We next investigated which component of the SFH could be responsible for these problems. The lower panel of Fig. 7 shows the distribution of our synthetic HB stars in the age-metallicity plane. The region of our synthetic HB which corresponds to the observed gap has been found to be mainly populated by two components which are enclosed within the two blue solid boxes: a group of metal-poor stars with ages between 9 and 10 Gyr and a group of very old, more metal-rich stars, with [M/H] ~ −1.6. In particular, we note that the presence of a population of old metal-rich stars is also principally responsible for the broad synthetic RGB observed in Fig. 4 because these stars populate its reddest part.

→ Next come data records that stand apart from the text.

-- ==== Sys2Proof/Machine/Strings.lean ====
section
/-! DEFINITION. Battery strings and their charge stages (R218-R242). -/

namespace Sys2Proof.Machine

/-- Time in the present phase, in edge units (R232). -/
def State.phTime (s : State) (k : Nat) : Nat :=
  let y := s.str k
  y.phRun + (if s.cst k = strTempwait then 0 else s.now - y.phAt)

/-- BST_PHTIME, BST_ISET, BST_QFAST and BST_DVCNT follow the string. -/
def State.strShow (s : State) (k : Nat) : State :=
  let y := s.str k
  let s := (s.putAt Reg.BST_PHTIME k (s.phTime k / edgeSec)).putAtSat Reg.BST_ISET k (toUnitNat (y.iset / 10))
  let s := (s.putAtSat Reg.BST_QFAST k (toUnitNat (y.qfast / 3600))).putAtSat Reg.BST_M k (toUnitNat (y.m * 16384))
  s.putAtSat Reg.BST_VPK k (match y.vpk with | none => 0 | some v => toUnitNat (v * (s.cells k : Nat)))

/-- A new 1 s window (R237). -/
def State.newWindow (s : State) (k : Nat) : State :=
  let y := s.str k
  s.setStr k { y with winAt := s.now, bvSum := 0, biSum := 0, tSum := 0, winN := 0, winIset := y.iset, winClean := !s.sagOpen k }

/-- R229: at each entry to a charging state M is preset and the integrators are 0; a string not charging before has Iset 0. -/
def State.stagePreset (s : State) (k : Nat) (was : Bool) : State :=
  let y := s.str k
  let i := if was then y.iset else 0
  s.setStr k { y with m := s.bv k / s.vsMv, intI := 0, intV := 0, vsPrev := s.sup.vs, iset := i, target := if was then y.target else 0 }

/-- R232: a change of state of a string. -/
def State.strTo (s : State) (k new reason : Nat) : State :=
  let old := s.cst k
  let y := s.str k
  let y := { y with phRun := s.phTime k, phase := if new = strTempwait ∧ chargingSt old then some old else if new = strTempwait then none else y.phase }
  let y := if new = strTempwait then { y with coolAt := none } else { y with phRun := 0, phAt := s.now, phase := none }
  let y := { y with cvAt := none, taperN := 0 }
  let y := if new = strFast then { y with qfast := 0, vpk := none, temps := [], dtN := 0 } else y
  let y := if chargingSt new then y else { y with iset := 0, target := 0 }
  let s := ((s.setStr k y).putAt Reg.BST_CST k new).putAt Reg.BST_WST_STATE k new
  let s := (s.putAt Reg.BST_WST_REASON k reason).putBit Reg.BST_CHARGING k (chargingSt new)
  let s := if chargingSt new then (s.stagePreset k (chargingSt old)).newWindow k else s
  let s := if new = strFast then s.putAt Reg.BST_DVCNT k 0 else s
  let s := if new = strHalt then s.flag Reg.BST_FLAGS_HALT else s
  (s.strShow k).raise 0x3100 0 0x0A k (old + 256 * new + 65536 * reason)

/-- R236: out of TEMPWAIT to the remembered phase, whose timer goes on. -/
def State.strResume (s : State) (k ph : Nat) : State :=
  let y := s.str k
  let s := s.strTo k ph 1
  let z := s.str k
  (s.setStr k { z with phRun := y.phRun, qfast := y.qfast, vpk := y.vpk, topoff := y.topoff }).strShow k

/-- R225: BOKs does not stop a charge. -/
def State.bokOk (s : State) (k : Nat) : Bool := !s.lithium k || bitOf (s.reg Reg.BST_BOKLVL) k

On the other hand, the RC blue cloud feature is caused, as noted in the previous section, by stars belonging to the intermediate population and with [M/H] ≲ −1.9 (red dashed box in the figure).

This finding highlights how the HB morphology can point out forbidden ranges of age and metal content that would result in unobserved features. It also suggests that the input SFH has too wide a distribution in age and metallicity, whereas Carina’s true SFH is more confined to specific regions of the age-metallicity plane. To verify this hypothesis we built a “toy” bursty SFH. We tried to reproduce a synthetic HB as similar as possible to the observed one, trying at the same time to reproduce qualitatively the RGB and the TO region. The best fit model is composed of four separate bursts whose properties are summarized in Table 2. We employed a flat probability distribution for the ages in the intervals given in the table, and a Gaussian [M/H] distribution with the listed average values and σ = 0.1 dex. We adopted the Sculptor-like mass loss law for the old population. For the intermediate population, we assumed the RGB mass loss rate to be half that of the older population, to roughly take into account the shorter RGB lifetime (for example, a 0.8 M red giant, typical of a 12–13 Gyr old population, takes ~1.4 Gyr at Z = 0.0001 and ~2.3 Gyr at Z = 0.001 to reach the RGB Tip from the TO. In contrast, the time taken by a 1 M, typical of 5–6 Gyr old populations, is ~0.7 Gyr and ~1.3 Gyr, respectively).

Figure 8 shows the resulting synthetic CMD superimposed on the observed one. Our toy model roughly reproduces the morphology of the TOs and the SGBs, as well as the RGB colour and the morphology of the HB. Figure 9 shows the colour and magnitude distributions inside the B, R, and RC boxes in Fig. 4. The relative numbers inside each box are reproduced within one sigma, and the mean values of colour and magnitude differ by at most 0.01 mag from the observed ones. Even the detailed distribution looks consistent, although still with a few minor mismatches.

Table 2

Age, metallicity, and normalized star formation rate of the toy SFH (see text for details).

thumbnail Fig. 8

Observed CMD of Carina (black dots) superimposed on the synthetic CMD computed from our toy SFH. Colour coding is the same as Fig. 4.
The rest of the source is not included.